- **Recorded information**:
■ ■ ■
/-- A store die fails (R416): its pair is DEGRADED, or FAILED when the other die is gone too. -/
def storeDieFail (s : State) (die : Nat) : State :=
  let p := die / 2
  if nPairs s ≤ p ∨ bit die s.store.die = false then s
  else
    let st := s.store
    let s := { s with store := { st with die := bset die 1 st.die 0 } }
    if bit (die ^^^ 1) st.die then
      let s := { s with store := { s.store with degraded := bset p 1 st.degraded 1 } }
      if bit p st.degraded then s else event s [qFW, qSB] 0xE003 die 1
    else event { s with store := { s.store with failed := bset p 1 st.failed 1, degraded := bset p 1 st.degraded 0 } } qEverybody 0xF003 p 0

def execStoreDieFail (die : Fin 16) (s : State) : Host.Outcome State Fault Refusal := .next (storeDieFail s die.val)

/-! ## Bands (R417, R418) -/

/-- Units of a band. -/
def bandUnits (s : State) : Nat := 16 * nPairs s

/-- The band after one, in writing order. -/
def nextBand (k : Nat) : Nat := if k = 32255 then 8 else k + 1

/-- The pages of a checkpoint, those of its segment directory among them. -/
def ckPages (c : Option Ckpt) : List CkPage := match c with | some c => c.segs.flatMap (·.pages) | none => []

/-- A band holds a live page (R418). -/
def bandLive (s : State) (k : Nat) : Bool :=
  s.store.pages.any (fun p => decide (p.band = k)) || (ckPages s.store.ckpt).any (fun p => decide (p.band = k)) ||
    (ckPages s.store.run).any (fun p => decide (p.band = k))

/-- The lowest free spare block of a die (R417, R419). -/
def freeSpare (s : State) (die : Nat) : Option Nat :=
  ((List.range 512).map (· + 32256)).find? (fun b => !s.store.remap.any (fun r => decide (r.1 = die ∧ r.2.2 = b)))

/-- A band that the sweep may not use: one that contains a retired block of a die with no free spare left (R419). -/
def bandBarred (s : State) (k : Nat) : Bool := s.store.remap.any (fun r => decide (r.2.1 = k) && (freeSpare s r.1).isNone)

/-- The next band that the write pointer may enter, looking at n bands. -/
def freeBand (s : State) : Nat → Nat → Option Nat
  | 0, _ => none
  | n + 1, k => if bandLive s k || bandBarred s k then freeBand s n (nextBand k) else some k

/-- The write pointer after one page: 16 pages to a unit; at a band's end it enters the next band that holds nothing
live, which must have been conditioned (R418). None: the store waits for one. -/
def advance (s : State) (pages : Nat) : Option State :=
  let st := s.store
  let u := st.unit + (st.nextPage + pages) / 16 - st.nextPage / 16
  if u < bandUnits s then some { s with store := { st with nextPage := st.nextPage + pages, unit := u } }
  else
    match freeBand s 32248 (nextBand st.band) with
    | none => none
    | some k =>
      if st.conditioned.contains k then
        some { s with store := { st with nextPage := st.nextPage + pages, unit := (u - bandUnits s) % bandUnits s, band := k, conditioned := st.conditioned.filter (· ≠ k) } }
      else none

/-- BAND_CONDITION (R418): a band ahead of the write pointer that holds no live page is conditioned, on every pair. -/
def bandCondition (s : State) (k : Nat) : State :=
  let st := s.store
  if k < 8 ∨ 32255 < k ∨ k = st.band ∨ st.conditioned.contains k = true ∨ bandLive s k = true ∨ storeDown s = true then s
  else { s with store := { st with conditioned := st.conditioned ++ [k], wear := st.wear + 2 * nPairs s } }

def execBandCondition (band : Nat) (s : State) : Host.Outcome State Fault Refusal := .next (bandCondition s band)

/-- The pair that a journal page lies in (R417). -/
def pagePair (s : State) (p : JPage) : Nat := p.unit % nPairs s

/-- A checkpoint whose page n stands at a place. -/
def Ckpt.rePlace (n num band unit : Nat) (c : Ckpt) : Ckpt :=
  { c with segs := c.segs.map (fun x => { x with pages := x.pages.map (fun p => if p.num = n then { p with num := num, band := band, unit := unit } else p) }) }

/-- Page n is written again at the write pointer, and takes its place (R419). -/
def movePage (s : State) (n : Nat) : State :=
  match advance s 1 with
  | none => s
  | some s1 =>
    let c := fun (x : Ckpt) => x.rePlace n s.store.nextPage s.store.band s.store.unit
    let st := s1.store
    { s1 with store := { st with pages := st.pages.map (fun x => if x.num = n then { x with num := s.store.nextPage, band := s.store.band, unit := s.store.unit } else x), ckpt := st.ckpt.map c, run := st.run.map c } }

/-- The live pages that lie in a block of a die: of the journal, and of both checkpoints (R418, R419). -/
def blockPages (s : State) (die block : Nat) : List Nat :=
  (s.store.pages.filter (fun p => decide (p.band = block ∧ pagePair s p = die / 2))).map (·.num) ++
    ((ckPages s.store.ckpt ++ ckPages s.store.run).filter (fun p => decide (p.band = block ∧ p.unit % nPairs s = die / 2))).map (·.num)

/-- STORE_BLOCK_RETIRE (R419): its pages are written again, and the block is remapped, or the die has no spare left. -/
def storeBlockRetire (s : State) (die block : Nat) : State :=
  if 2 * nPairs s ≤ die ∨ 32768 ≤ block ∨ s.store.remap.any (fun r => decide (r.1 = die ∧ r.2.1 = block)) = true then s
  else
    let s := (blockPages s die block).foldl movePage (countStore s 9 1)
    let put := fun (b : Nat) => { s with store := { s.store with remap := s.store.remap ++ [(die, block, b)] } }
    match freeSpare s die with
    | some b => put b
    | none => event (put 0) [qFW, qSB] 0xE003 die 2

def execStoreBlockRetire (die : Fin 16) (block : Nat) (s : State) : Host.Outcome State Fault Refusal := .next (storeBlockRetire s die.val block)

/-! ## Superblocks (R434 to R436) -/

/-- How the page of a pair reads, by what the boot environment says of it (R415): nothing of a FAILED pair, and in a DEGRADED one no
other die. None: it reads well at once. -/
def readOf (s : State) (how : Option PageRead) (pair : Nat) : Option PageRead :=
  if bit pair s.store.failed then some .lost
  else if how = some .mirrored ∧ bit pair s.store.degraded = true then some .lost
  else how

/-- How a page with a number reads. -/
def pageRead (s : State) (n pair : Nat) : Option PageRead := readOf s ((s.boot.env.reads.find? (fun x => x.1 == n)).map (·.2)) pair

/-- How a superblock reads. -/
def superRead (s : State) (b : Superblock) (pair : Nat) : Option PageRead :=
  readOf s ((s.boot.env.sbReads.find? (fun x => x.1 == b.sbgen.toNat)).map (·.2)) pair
■ ■ ■
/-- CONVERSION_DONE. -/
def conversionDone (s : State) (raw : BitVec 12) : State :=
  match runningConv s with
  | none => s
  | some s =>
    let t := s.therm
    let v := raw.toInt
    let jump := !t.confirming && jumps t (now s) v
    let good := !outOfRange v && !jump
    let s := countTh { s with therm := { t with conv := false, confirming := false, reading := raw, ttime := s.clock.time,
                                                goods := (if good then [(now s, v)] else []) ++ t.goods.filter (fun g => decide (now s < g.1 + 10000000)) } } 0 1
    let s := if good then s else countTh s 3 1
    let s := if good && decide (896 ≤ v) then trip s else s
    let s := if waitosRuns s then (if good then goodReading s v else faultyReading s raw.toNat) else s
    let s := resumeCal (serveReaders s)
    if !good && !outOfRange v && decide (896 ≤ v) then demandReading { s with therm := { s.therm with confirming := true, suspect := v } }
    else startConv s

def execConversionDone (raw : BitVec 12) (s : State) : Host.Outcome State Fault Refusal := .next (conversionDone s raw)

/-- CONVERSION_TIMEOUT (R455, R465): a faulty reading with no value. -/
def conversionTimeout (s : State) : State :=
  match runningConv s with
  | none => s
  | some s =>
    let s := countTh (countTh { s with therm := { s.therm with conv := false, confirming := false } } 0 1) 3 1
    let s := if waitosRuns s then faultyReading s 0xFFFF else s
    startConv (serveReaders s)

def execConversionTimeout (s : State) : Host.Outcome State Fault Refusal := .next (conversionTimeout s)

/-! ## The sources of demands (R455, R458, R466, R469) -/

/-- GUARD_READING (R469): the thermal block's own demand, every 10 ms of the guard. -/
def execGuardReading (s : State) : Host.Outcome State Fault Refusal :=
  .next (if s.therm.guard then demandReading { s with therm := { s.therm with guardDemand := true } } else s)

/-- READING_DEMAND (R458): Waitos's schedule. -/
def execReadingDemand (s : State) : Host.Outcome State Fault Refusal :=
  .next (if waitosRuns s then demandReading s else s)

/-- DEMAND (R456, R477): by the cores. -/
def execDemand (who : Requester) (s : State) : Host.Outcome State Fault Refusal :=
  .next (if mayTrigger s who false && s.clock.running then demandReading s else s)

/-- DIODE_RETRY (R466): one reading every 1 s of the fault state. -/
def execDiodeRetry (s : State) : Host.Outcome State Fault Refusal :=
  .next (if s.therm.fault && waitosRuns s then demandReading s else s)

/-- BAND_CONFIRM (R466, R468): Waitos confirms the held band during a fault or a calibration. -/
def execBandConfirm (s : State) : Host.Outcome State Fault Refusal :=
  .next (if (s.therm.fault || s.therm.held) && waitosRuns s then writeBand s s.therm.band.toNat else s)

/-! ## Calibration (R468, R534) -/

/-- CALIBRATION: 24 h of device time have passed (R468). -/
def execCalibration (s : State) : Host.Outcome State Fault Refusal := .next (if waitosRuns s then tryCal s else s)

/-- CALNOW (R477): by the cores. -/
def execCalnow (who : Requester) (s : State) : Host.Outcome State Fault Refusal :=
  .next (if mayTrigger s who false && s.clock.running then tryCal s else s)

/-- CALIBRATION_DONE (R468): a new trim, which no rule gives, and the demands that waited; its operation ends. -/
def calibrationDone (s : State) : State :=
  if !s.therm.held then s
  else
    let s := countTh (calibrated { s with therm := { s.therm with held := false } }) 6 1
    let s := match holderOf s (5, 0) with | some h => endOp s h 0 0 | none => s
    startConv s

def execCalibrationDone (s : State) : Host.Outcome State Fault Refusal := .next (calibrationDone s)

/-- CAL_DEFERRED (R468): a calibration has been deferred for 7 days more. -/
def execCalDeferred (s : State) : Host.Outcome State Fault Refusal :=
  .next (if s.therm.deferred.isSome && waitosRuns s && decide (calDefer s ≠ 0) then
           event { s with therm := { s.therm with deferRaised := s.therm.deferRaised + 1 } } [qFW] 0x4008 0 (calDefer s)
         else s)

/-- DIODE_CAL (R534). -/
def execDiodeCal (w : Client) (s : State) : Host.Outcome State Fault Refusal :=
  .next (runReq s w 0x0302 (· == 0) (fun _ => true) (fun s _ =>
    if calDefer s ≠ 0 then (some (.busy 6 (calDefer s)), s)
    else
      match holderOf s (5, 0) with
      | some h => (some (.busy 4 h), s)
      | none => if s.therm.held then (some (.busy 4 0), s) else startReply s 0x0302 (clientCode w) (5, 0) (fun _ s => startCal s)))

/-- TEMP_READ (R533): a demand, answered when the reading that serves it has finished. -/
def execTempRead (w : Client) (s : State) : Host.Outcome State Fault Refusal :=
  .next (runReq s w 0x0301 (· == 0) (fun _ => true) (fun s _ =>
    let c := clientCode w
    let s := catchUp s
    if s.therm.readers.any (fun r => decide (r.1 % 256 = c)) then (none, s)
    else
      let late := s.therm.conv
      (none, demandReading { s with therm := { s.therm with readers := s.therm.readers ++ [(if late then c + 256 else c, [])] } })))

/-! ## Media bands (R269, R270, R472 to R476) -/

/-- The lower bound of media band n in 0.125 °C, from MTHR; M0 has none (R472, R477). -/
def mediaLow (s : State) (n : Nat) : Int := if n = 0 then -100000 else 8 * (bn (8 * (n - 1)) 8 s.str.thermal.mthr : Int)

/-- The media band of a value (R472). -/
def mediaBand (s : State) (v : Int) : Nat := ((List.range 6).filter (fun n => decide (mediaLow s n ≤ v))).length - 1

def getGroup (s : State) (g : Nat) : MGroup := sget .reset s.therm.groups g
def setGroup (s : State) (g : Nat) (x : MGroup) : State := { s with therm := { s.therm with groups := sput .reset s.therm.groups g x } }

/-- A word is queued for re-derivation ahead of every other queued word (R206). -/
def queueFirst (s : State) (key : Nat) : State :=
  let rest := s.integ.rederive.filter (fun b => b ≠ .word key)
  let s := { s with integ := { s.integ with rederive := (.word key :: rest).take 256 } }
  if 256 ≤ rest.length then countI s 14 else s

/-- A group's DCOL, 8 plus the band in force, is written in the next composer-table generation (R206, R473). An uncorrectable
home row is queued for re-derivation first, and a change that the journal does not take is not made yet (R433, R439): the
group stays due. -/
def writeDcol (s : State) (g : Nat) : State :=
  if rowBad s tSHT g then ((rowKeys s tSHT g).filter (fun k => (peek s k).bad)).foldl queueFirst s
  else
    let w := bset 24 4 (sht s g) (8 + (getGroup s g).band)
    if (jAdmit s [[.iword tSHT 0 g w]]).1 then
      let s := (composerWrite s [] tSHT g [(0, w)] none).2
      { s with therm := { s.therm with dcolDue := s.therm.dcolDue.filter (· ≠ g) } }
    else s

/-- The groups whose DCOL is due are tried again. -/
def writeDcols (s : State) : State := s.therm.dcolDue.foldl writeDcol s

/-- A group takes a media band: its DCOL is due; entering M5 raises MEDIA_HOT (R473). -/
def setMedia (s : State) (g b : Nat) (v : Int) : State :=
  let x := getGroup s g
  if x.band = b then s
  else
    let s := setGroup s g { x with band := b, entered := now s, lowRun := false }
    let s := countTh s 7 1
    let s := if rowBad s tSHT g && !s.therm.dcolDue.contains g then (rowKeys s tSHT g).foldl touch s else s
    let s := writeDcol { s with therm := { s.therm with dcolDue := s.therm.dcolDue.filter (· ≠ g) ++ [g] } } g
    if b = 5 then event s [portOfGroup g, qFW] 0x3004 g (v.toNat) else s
■ ■ ■
- **About this task**: Repeat, character for character, the lines of the material above from the line with "gone too. -/" through the line with "def bandUnits (s".

- **Result of the task**:
/-- A store die fails (R416): its pair is DEGRADED, or FAILED when the other die is gone too. -/
def storeDieFail (s : State) (die : Nat) : State :=
  let p := die / 2
  if nPairs s ≤ p ∨ bit die s.store.die = false then s
  else
    let st := s.store
    let s := { s with store := { st with die := bset die 1 st.die 0 } }
    if bit (die ^^^ 1) st.die then
      let s := { s with store := { s.store with degraded := bset p 1 st.degraded 1 } }
      if bit p st.degraded then s else event s [qFW, qSB] 0xE003 die 1
    else event { s with store := { s.store with failed := bset p 1 st.failed 1, degraded := bset p 1 st.degraded 0 } } qEverybody 0xF003 p 0

def execStoreDieFail (die : Fin 16) (s : State) : Host.Outcome State Fault Refusal := .next (storeDieFail s die.val)

/-! ## Bands (R417, R418) -/

/-- Units of a band. -/
def bandUnits (s : State) : Nat := 16 * nPairs s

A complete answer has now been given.